/-- SETV's own checks and effect (R189, R190). -/
def llSetv (s : Chip) (n seq arg : Nat) : Chip :=
  match linkRail s n with
  | none => llReject s n .noRail seq 2
  | some k =>
    if !railSetInRange s k 1 (arg * 5) then llReject s n .outOfRange seq 2
    else if !railRuns s k then llReject s n .railState seq 2
    else if !queueRoom s 2 then llReject s n .busy seq 2
    else
      let s := llAccept s n seq
      let s := s.modLink n fun l => { l with llak := true, setv := some (s.now, 0), lastReq := some (2, seq % 8, arg) }
      queueRail s k (.set 1 (arg * 5)) {} false (some n)

/-- SLEW's own checks and effect (R189). -/
def llSlew (s : Chip) (n seq arg : Nat) : Chip :=
  match linkRail s n with
  | none => llReject s n .noRail seq 3
  | some k =>
    if !railSetInRange s k 3 arg then llReject s n .outOfRange seq 3
    else if !queueRoom s 2 then llReject s n .busy seq 3
    else queueRail (llAccept s n seq) k (.set 3 arg) {} false (some n)

/-- BURST_REQ's own checks and effect (R195): power in 10 W, duration in 10 ms steps.  DESIGN CHOICE: REFUSAL returns to
NONE with the new request. -/
def llBurstReq (s : Chip) (n seq arg : Nat) : Chip :=
  let c := s.linkCfg n
  let p := arg / 4096 % 4096 * 10000
  let d := arg % 4096 * 10
  if p == 0 || d == 0 then llReject s n .badParam seq 4
  else if c.burstPMax < p || c.burstDMax < d then llReject s n .outOfRange seq 4
  else if (s.burst n).grant == .full || (s.burst n).grant == .partial_ then llReject s n .grantActive seq 4
  else
    let s := llAccept s n seq
    let s := s.modLink n fun l => { l with llak := true, lastReq := some (4, seq % 8, arg) }
    s.modBurst n fun b => { b with grant := .pending, refusal := .none, reqP := p, reqD := d, decided := none }

/-- BURST_REL (R198). -/
def llBurstRel (s : Chip) (n seq : Nat) : Chip :=
  if (s.burst n).running then (llAccept s n seq).modBurst n fun b => { b with releasing := true }
  else llReject s n .noGrant seq 5

/-- Time remaining of a running grant in µs (R193). -/
def burstLeft (s : Chip) (b : Burst) : Nat := b.start + b.dur * 1000 - s.now

/-- The values READ returns (R193); none for a reserved address. -/
def llReadValue (s : Chip) (n a : Nat) : Option Nat :=
  let l := s.link n
  let b := s.burst n
  let i24 (v : Int) : Nat := (v % (2 ^ 24 : Nat)).toNat
  match a with
  | 0 => some (linkWord s n % 2 ^ 24)
  | 1 => some (l.lastReject.code * 2 ^ 16 + l.rejSeq % 8 * 2 ^ 13 + l.rejOp % 16 * 2 ^ 9)
  | 2 => some (if b.running then b.power / 10000 * 4096 + (burstLeft s b + 9999) / 10000 else 0)
  | 3 =>
    some (s.energy.throttle * 128 / 65536 * 2 ^ 16
      + (match b.ceiling with | some c => (rdiv c 10000).toNat % 2 ^ 16 | none => 0xFFFF))
  | 4 => some (match linkRail s n with | some k => (rdiv (s.rail k).lp.vRail 5000).toNat % 2 ^ 24 | none => 0)
  | 5 => some (match linkRail s n with | some k => rdivN (s.rail k).vTarget 5 % 2 ^ 24 | none => 0)
  | 6 => some (match linkRail s n with | some k => i24 (rdiv (s.rail k).lp.iRail 10) | none => 0)
  | 7 => some (l.version % 256 * 2 ^ 16 + 0x1010)
  | _ => none

/-- READ (R193): reading STATUS clears ATTN; a reserved address is answered with all ones and recorded as rejected. -/
def llRead (s : Chip) (n seq arg : Nat) : Chip :=
  let a := arg / 65536 % 256
  match llReadValue s n a with
  | some v =>
    let s := llRespond (llAccept s n seq) n 6 seq v
    if a == 0 then s.modLink n fun l => { l with attn := false } else s
  | none => llReject (llRespond s n 6 seq 0xFFFFFF) n .badAddress seq 6

/-- LINK is DOWN or no version is agreed (R185 test 4). -/
def llNoVersion (l : Link) : Bool := l.link == .down || l.version == 0

/-- A request frame with a good CRC is judged in the order of R185 and acted on.  DESIGN CHOICE: every frame with a good CRC
is valid for LINK_TIMEOUT (R187), also one that a later test rejects; a repeat, which is not executed again (R183), is not
counted as accepted, and LAST_SEQ stays. -/
def llFrame (n op seq arg : Nat) (s : Chip) : Chip :=
  if (s.linkCfg? n).isNone || !studioRuns s then s
  else
    let s := s.modLink n fun l => { l with lastFrame := s.now }
    let l := s.link n
    if op == 0 || 7 < op then llReject s n .badOpcode seq op
    else if l.disabled && !(op == 5 || op == 6 || op == 7) then llReject s n .linkDisabled seq op
    else if llNoVersion l && !(op == 1 || op == 6 || op == 7) then llReject s n .noHello seq op
    else if (op == 2 || op == 4) && l.lastReq == some (op, seq % 8, arg) then
      if l.llak then s else s.modLink n fun l => { l with llak := true, repeatFall := true }
    else if (op == 2 || op == 4) && l.llak then llReject s n .busy seq op
    else
      match op with
      | 1 => llHello s n seq arg
      | 2 => llSetv s n seq arg
      | 3 => llSlew s n seq arg
      | 4 => llBurstReq s n seq arg
      | 5 => llBurstRel s n seq
      | 6 => llRead s n seq arg
      | _ => llRespond (llAccept s n seq) n 7 seq arg

def execLlHello (n : Fin 8) (f : LlFrame) (s : State) : Host.Outcome State Fault Refusal :=
  .next (s.on (llFrame n 1 f.seq.toNat f.arg.toNat))

def execSetv (n : Fin 8) (f : LlFrame) (s : State) : Host.Outcome State Fault Refusal :=
  .next (s.on (llFrame n 2 f.seq.toNat f.arg.toNat))

def execSlew (n : Fin 8) (f : LlFrame) (s : State) : Host.Outcome State Fault Refusal :=
  .next (s.on (llFrame n 3 f.seq.toNat f.arg.toNat))

def execBurstReq (n : Fin 8) (f : LlFrame) (s : State) : Host.Outcome State Fault Refusal :=
  .next (s.on (llFrame n 4 f.seq.toNat f.arg.toNat))
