def execArbLostRetry (k : Fin 4) (s : State) : Host.Outcome State Fault Refusal := .next (s.on (arbLostRetry k))

/-- Arbitration is lost while a STOP or repeated START is driven (R333): the operands say how recovery leaves DSDAk
and DSCLk. DSDAk low makes the bus STUCK; DSCLk does so by its 25 ms alone (R334). -/
def arbStop (k : Nat) (dataHigh clockHigh : Bool) (s : Chip) : Chip :=
  let s := dsTake s k
  if dsActive (s.bus k) then
    let s := s.modBus k fun b => { b with arbStops := sat32 b.arbStops 1 }
    let s := recovers (setFault s (dsSource 0 k)) k (dataHigh && clockHigh)
    let s := if dataHigh then s else setStuck s k true
    let wait := (2 * (1 + s.draw % 8) + memberIndex s) * 100
    let s := s.drawn
    let s := modRun s k fun r => { r with stops := r.stops + 1, backoff := some ((s.bus k).recoverEnd + wait) }
    if (s.bus k).run.any fun r => 5 ≤ r.stops then dsFinish s k 4 [] else s
  else s

def execArbStop (k : Fin 4) (dataHigh clockHigh : Bool) (s : State) : Host.Outcome State Fault Refusal :=
  .next (s.on (arbStop k dataHigh clockHigh))

/-- The backoff has ended: the transaction is retried (R333). -/
def arbBackoffExpiry (k : Nat) (s : Chip) : Chip :=
  modRun s k fun r => if r.backoff.any fun d => d ≤ s.now then { r with backoff := none } else r

def execArbBackoffExpiry (k : Fin 4) (s : State) : Host.Outcome State Fault Refusal := .next (s.on (arbBackoffExpiry k))

/-- The 25 ms of a transaction have run out (R334): the operands say how recovery leaves DSDAk and DSCLk. -/
def dsTimeout (k : Nat) (dataHigh clockHigh : Bool) (s : Chip) : Chip :=
  if (s.bus k).run.any fun r => r.start + 25000 ≤ s.now then
    let s := recovers s k (dataHigh && clockHigh)
    let s := if dataHigh then s else setStuck s k true
    dsFinish s k 5 []
  else s

def execDsTimeout (k : Fin 4) (dataHigh clockHigh : Bool) (s : State) : Host.Outcome State Fault Refusal :=
  .next (s.on (dsTimeout k dataHigh clockHigh))

/-- Recovery is repeated every 1 s while STUCK; it clears once both lines are high (R334). -/
def dsRecoveryRetry (k : Nat) (dataHigh clockHigh : Bool) (s : Chip) : Chip :=
  if (s.bus k).stuck && decide ((s.bus k).recoverDue ≤ s.now) then
    setStuck (recovers s k (dataHigh && clockHigh)) k (!(dataHigh && clockHigh))
  else s

def execDsRecoveryRetry (k : Fin 4) (dataHigh clockHigh : Bool) (s : State) : Host.Outcome State Fault Refusal :=
  .next (s.on (dsRecoveryRetry k dataHigh clockHigh))

/-- Polling runs from HOLD onwards with a valid image. -/
def polls (s : Chip) : Bool := yardWorks s && s.imgValid

/-- Every RECT_STATUS_PERIOD (R144). -/
def rectStatusPoll (s : Chip) : Chip :=
  if polls s && decide (s.dsPoll.statusNext ≤ s.now) then
    let s := { s with dsPoll := { s.dsPoll with statusNext := s.now + s.img.energy.rectStatusPeriod * 1000 } }
    (channelsOf s 1).foldl (fun s n => s.modRect n fun r => { r with wantStatus := true }) s
  else s

def execRectStatusPoll (s : State) : Host.Outcome State Fault Refusal := .next (s.on rectStatusPoll)

/-- At first contact and every 1 s (R336). -/
def rectModePoll (s : Chip) : Chip :=
  if polls s && decide (s.dsPoll.modeNext ≤ s.now) then
    let s := { s with dsPoll := { s.dsPoll with modeNext := s.now + 1000000 } }
    (channelsOf s 1).foldl (fun s n => s.modRect n fun r => { r with wantMode := true, wantPower := true }) s
  else s

def execRectModePoll (s : State) : Host.Outcome State Fault Refusal := .next (s.on rectModePoll)

/-! ## Pass-through (R340) -/

/-- The lengths suit the kind. -/
def passLengths (kind w r : Nat) : Bool :=
  match kind with
  | 1 => decide (1 ≤ w) && r == 0
  | 2 => w == 0 && decide (1 ≤ r)
  | 3 => decide (1 ≤ w) && decide (1 ≤ r)
  | _ => false

/-- A device of the image is bound to this address of this bus (R330). -/
def isBound (s : Chip) (k a : Nat) : Bool :=
  ((channelsOf s 1).any fun n => !followsLeader s n && tget s.img.rectBus n == (k, a))
    || (List.range 12).any fun j => (batBind s j).any fun b => b.bmsBus == k && b.bmsAddr == a

def isWriteKind (kind : Nat) : Bool := kind == 1 || kind == 3

def bodyDsTransact : Body := fun rq r s =>
  let k := arg rq 0 1
  let a := arg rq 1 1
  let kind := arg rq 2 1
  let w := arg rq 4 1
  let n := arg rq 5 1
  if !passLengths kind w n then (.bare .badParam, s)
  else if 3 < k || 127 < a || 32 < w || 32 < n then (.bare .outOfRange, s)
  else if isWriteKind kind && running s && isBound s k a then (.bare .denied, s)
  else if 8 ≤ passCount (s.bus k) || !dsRoom s k then (.bare .queueFull, s)
  else
    let b := s.bus k
    let p : Pass :=
      { handle := b.handle, addr := a, kind := kind, pec := arg rq 3 1 % 2 == 1, wdata := rq.params.drop 8, rlen := n,
        ref := r }
    let s := dsPut (s.modBus k fun b => { b with handle := (b.handle + 1) % 256 }) k (.pass p)
    (.reply .accepted (le 1 b.handle ++ le 1 b.queue.length ++ zeros 2), s)

def execDsTransact (rq : Request) (s : State) : Host.Outcome State Fault Refusal :=
  .next (s.on (serve 0x0F01
    { lenLo := 8 + arg rq 4 1, lenHi := 8 + arg rq 4 1, activeOnly := isWriteKind (arg rq 2 1) } bodyDsTransact rq))
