/-- What a session leaves behind when ADMIT leaves ADMITTED: the estimate ends with the session; the last rest stays
readable. -/
def endSession (b : Bat) : Bat :=
  { b with socQ := .none, soc := 0, resting := false, floor := false, ceiling := false, drift := false, bmsLost := false,
           tempLimit := false, slow := false, releasing := false, switched := false, ceilTicks := 0, floorTicks := 0,
           lowTicks := 0, badTicks := 0, admitHall := 0, read := none, known := false, est := { rest := b.est.rest, sLast := b.est.sLast } }

/-- Events of the marks that the end of a session clears (R234). -/
def postCleared (s : Chip) (j : Nat) (was : Bat) : Chip :=
  let s := if was.floor || was.ceiling then postBat s j 3 [] else s
  let s := if was.drift then postBat s j 4 [] else s
  if was.bmsLost then postBat s j 5 [] else s

/-- ADMIT changes, with its event; leaving ADMITTED ends what belonged to the session (R234). -/
def setAdmit (s : Chip) (j : Nat) (a : Admit) (why : BatRefuse) (done : List (ReqRef × Status)) : Chip :=
  let old := s.bat j
  let was := old.admState
  let s := s.modBat j fun b => { b with admState := a, refuse := why }
  let s := if was == .admitted && a != .admitted then
      let s := s.modBat j endSession
      let s := setLive s (batSource 1 j) false
      let s := setLive s (batSource 4 j) false
      let s := setLive s (batSource 6 j) false
      setLive s (batSource 7 j) false
    else s
  let s := if was == a && done.isEmpty then s else postBat s j 1 done
  if was == .admitted && a != .admitted then postCleared s j old else s

/-- The BAT_ADMITs that wait for the end of admission complete (R232, R304). -/
def admitEnds (s : Chip) (j : Nat) (a : Admit) (why : BatRefuse) : Chip :=
  let refs := (s.bat j).admitRefs
  let s := s.modBat j fun b => { b with admitRefs := [], passed := false }
  setAdmit s j a why (allWith refs (if a == .admitted then .ok else .aborted))

/-- Admission starts (R207): IDENTIFYING, the first read due at once. -/
def startAdmission (s : Chip) (j : Nat) : Chip :=
  if (batBind s j).isSome && isActive s then
    let s := s.modBat j fun b =>
      { b with attempts := 0, attemptDue := s.now, tempRetry := none, passed := false, serial := [], profile := 0, read := none }
    setAdmit s j .identifying .none []
  else s

/-- A refusal (R207, R231). -/
def refuseBat (s : Chip) (j : Nat) (why : BatRefuse) : Chip :=
  let s := setFault s (batSource 0 j)
  let s := s.modBat j fun b => { b with tempRetry := if why == .temperature then some (s.now + 10000000) else none }
  admitEnds s j .refused why

/-- Both windows of a profile exclude a temperature. -/
def outsideBoth (p : Profile) (t : Int) : Bool :=
  (decide (t < p.tChgMin) || decide (p.tChgMax < t)) && (decide (t < p.tDisMin) || decide (p.tDisMax < t))

/-- Either window excludes the temperature (R223). -/
def outsideEither (p : Profile) (t : Int) : Bool :=
  decide (t < p.tChgMin) || decide (p.tChgMax < t) || decide (t < p.tDisMin) || decide (p.tDisMax < t)

/-- The module is admitted, or is about to be, in another slot (R207). -/
def serialTaken (s : Chip) (j : Nat) (serial : List Byte) : Bool :=
  (List.range 12).any fun k =>
    k != j && ((s.bat k).admState == .admitted || (s.bat k).passed) && (s.bat k).serial == serial

/-- The checks of R207 on three good values, in their order. -/
def admitCheck (s : Chip) (j : Nat) (serial : List Byte) (profile : Nat) (t : Int) : Option BatRefuse :=
  match profileOf s profile with
  | none => some .unknownProfile
  | some p =>
    if serialTaken s j serial then some .duplicate
    else if decide (termV s j < p.vFloor) || decide ((p.vCeil : Int) < termV s j) then some .voltage
    else if outsideBoth p t then some .temperature
    else none

/-- The slot waits for values of its BMS (R207, R229): an active member's admission, or the values that the member's own
estimator starts from. -/
def seeksValues (s : Chip) (j : Nat) : Bool :=
  let b := s.bat j
  if b.admState == .identifying then !b.passed && !b.removed && (isActive s || b.profile == 0)
  else slotAdmitted s j && !b.known && b.profile == 0

/-- The reads of an admission have ended (R207): three good values are judged by the active member, and kept by a standby
for its own estimator (R229); else the attempt is repeated, at most 3 times where the member decides.  DESIGN CHOICE: the 1 s
between attempts counts from the end of the reads of the one before. -/
def admitJudge (s : Chip) (j : Nat) (r : BmsRead) : Chip :=
  let b := s.bat j
  let s := s.modBat j fun b => { b with read := none }
  let decides := isActive s && b.admState == .identifying
  match r.serial, r.profile, r.temp with
  | some sn, some pr, some t =>
    let s := s.modBat j fun b => { b with profile := pr, temp := t, serial := if decides then sn else b.serial }
    if decides then
      match admitCheck s j sn pr t with
      | some why => refuseBat s j why
      | none => s.modBat j fun b => { b with passed := true }
    else s
  | _, _, _ =>
    if decides && decide (3 ≤ b.attempts + 1) then refuseBat s j .noBms
    else s.modBat j fun b => { b with attempts := b.attempts + 1, attemptDue := s.now + 1000000 }

/-- The operands of a command that judges a slot's reads name the values that the reads gave: none for one that failed, or
for a value that was not asked for. -/
def readGave (r : BmsRead) (serial : Option (List Byte)) (profile : Option Nat) (temp : Option Int) : Bool :=
  r.serial == serial && r.profile == profile && r.temp == temp

/-- An admission read (R207): the three values are asked for when the attempt is due, and judged once their transactions
have ended; there the operands name the values. -/
def admitAttempt (j : Nat) (serial : Option (List Byte)) (profile : Option Nat) (temp : Option Int) (s : Chip) : Chip :=
  if seeksValues s j && yardWorks s && !handFrozen s then
    match (s.bat j).read with
    | none => if (s.bat j).attemptDue ≤ s.now then beginRead s j false [.serial, .profile, .temp] else s
    | some r => if r.left = 0 && !r.poll && readGave r serial profile temp then admitJudge s j r else s
  else s

def execAdmitAttempt (j : Fin 12) (serial : Option (List Byte)) (profile : Option Nat) (temp : Option Int) (s : State) :
    Host.Outcome State Fault Refusal :=
  .next (s.on (admitAttempt j serial profile temp))

/-- The feed channel of the slot reads PRESENT. -/
def feedPresent (s : Chip) (j : Nat) : Bool := (batBind s j).any fun b => isPresent s b.channel

/-- A slot refused with TEMPERATURE runs admission again (R207). -/
def admitTempRetry (j : Nat) (s : Chip) : Chip :=
  let b := s.bat j
  if b.admState == .refused && b.refuse == .temperature && feedPresent s j && (b.tempRetry.any fun t => t ≤ s.now) then
    startAdmission s j
  else s

def execAdmitTempRetry (j : Fin 12) (s : State) : Host.Outcome State Fault Refusal := .next (s.on (admitTempRetry j))

/-! ## The estimator's step (R214) -/

/-- |P_CMD| has reached 2 % of P_SLOT_RATING. -/
def isBig (c : BatCfg) (p : Int) : Bool := decide (c.pRating ≤ 50 * p.natAbs)

/-- FLOOR clears once the state of charge reaches FLOOR_REARM, CEILING once it has fallen 2 points (R221, R222). -/
def socMarks (s : Chip) (j : Nat) : Chip :=
  match batBind s j with
  | none => s
  | some c =>
    let b := s.bat j
    let s := if b.floor && decide (c.floorRearm * 1000000000000 ≤ b.soc * 65536) then
        let s := s.modBat j fun b => { b with floor := false }
        let s := setLive s (batSource 6 j) false
        postBat s j 3 []
      else s
    let b := s.bat j
    if b.ceiling && decide (b.soc + 20000000000 ≤ b.ceilSoc) then
      postBat (s.modBat j fun b => { b with ceiling := false }) j 3 []
    else s

/-- A branch voltage of the model after `dt` µs under a current in mA: it approaches current × resistance with its time
constant (µs); µV. -/
def branchStep (v i : Int) (r tau dt : Nat) : Int :=
  let goal := rdiv (i * r) 1000
  goal + rdiv ((v - goal) * fxExpNeg dt tau) fxOne

/-- The end of an estimator step (R214): `p` is P_CMD at this boundary. -/
def estStep (s : Chip) (j : Nat) (p : Int) : Chip :=
  match batBind s j with
  | none => s
  | some c =>
    let b := s.bat j
    let e := b.est
    let pr := slotProfile s j
    let big := isBig c p
    let soc := clampI 0 1000000000000 (b.soc + rdiv (e.eStep * 1000000000) e.eUse)
    let dt := s.now - e.stepStart
    let v := termV s j
    let mean := if dt = 0 then 0 else rdiv (e.eStep * 1000) (dt * v)
    let vF := if dt = 0 then e.vF else branchStep e.vF mean pr.rFast (tauFast pr) dt
    let vS := if dt = 0 then e.vS else branchStep e.vS mean pr.rSlow (tauSlow pr) dt
    let iCmd := rdiv (p * 1000) v
    let model := ocvOfSoc pr b.temp soc.toNat + rdiv (iCmd * pr.rSer) 1000 + vF + vS
    let s := s.modBat j fun b =>
      { b with soc := soc.toNat, slow := !big, est := { e with
          eStep := 0, stepStart := s.now, vF := vF, vS := vS, sLast := if big then sgn p else e.sLast,
          residual := if b.slow then e.residual else rdiv (v * 1000 - model) 1000 } }
    socMarks s j

/-- Tick at which the estimator's step falls due (R214). -/
def stepDue (b : Bat) : Nat := b.est.stepStart + (if b.slow then 60000000 else 1000000)

/-- Tick at which the next rest sample falls due (R215). -/
def restDue (b : Bat) : Option Nat :=
  let k := b.est.rest.samples.length
  if b.resting && decide (k < 10) then some (b.est.rest.start + 2 ^ k * 1000000) else none

/-- The Yard takes the slot's step next (R442): no other step that waits has a higher level, or the same and became due earlier. -/
def firstDue (s : Chip) (j : Nat) : Bool :=
  let level (k : Nat) : Nat := agedLevel .estimator (s.now - stepDue (s.bat k))
  (List.range 12).all fun k => !(slotAdmitted s k && decide (stepDue (s.bat k) ≤ s.now)) || decide (level k < level j)
    || (level k == level j && decide (stepDue (s.bat j) ≤ stepDue (s.bat k)))

/-- One step of an admitted slot, when it is due (R213, R214, R442). -/
def estimatorStep (j : Nat) (s : Chip) : Chip :=
  if slotAdmitted s j && meteringRuns s && yardWorks s && decide (stepDue (s.bat j) ≤ s.now) && firstDue s j then estStep s j (s.bat j).est.pCmd else s

def execEstimatorStep (j : Fin 12) (s : State) : Host.Outcome State Fault Refusal := .next (s.on (estimatorStep j))

/-! ## Rests and fits (R215-R218, R224, R225) -/

/-- Net terminal export in µJ. -/
def netExport (s : Chip) (j : Nat) : Int := ((s.meter (0x20 + j)).exp : Int) - (s.meter (0x20 + j)).imp

/-- The slot's MRAM record (R219). -/
def writeBatRec (s : Chip) (j : Nat) : Chip :=
  let b := s.bat j
  let f := b.est.lastFit.getD {}
  let r : BatRec := { serial := b.serial, eUse := b.est.eUse, soc := f.soc, hall := f.hall }
  { s with batRecs := tset s.batRecs j r }

/-- DRIFT counts a checked pair (R224). -/
def driftCount (s : Chip) (j : Nat) (c : BatCfg) (bad : Bool) (d : Int) : Chip :=
  let s := s.modBat j fun b => { b with est := { b.est with
    lastD := clampI (-32768) 32767 d,
    driftBad := if bad then b.est.driftBad + 1 else 0, driftGood := if bad then 0 else b.est.driftGood + 1 } }
  let b := s.bat j
  let drift := if c.driftCount ≤ b.est.driftBad then true else if c.driftCount ≤ b.est.driftGood then false else b.drift
  let s := s.modBat j fun b => { b with drift := drift }
  let s := evalFault s (batSource 4 j) drift
  if drift != b.drift then postBat s j 4 [] else s

/-- The first fit of a rest against the last fit of the previous one (R224, R225). -/
def restPair (s : Chip) (j : Nat) (c : BatCfg) (soc : Nat) : Chip :=
  let b := s.bat j
  match b.est.lastFit with
  | none => s
  | some f =>
    let dsoc : Int := (soc : Int) - f.soc
    let unc := (s.meter (0x20 + j)).uncHall.any fun t => f.hall < t
    if unc then s
    else
      let est := -dsoc * b.est.eUse
      let diff := 10000 * (netExport s j - f.met) - est
      let s := if c.driftMin * 10000 ≤ dsoc.natAbs * 65536 then
          driftCount s j c (decide (c.driftTol * est.natAbs < diff.natAbs * 65536)) (rdiv (diff * 10000) est)
        else s
      if c.sohMin * 10000 ≤ dsoc.natAbs * 65536 then
        let eCmd := b.est.eTotal - f.cmd
        let whole := rdiv (eCmd * 10000) (-dsoc * 1000)
        let next := b.est.eUse + rdiv (c.sohGain * (whole - b.est.eUse)) 65536
        let nom := (slotProfile s j).eNom
        let e := clampI (rdiv nom 5) (rdiv (6 * nom) 5) next
        s.modBat j fun b => { b with est := { b.est with eUseNext := some e.toNat } }
      else s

* * * * * * * * *

EXERCISE GOAL: Write out, from the lines above, only those from the line with "4 1, activeOnly" to the line with "tempLimit := false, slow", exactly as given, including the first and the last.

RESPONSE TO THE EXERCISE:
    { lenLo := 8 + arg rq 4 1, lenHi := 8 + arg rq 4 1, activeOnly := isWriteKind (arg rq 2 1) } bodyDsTransact rq))
/-- What a session leaves behind when ADMIT leaves ADMITTED: the estimate ends with the session; the last rest stays
readable. -/
def endSession (b : Bat) : Bat :=
  { b with socQ := .none, soc := 0, resting := false, floor := false, ceiling := false, drift := false, bmsLost := false,
           tempLimit := false, slow := false, releasing := false, switched := false, ceilTicks := 0, floorTicks := 0,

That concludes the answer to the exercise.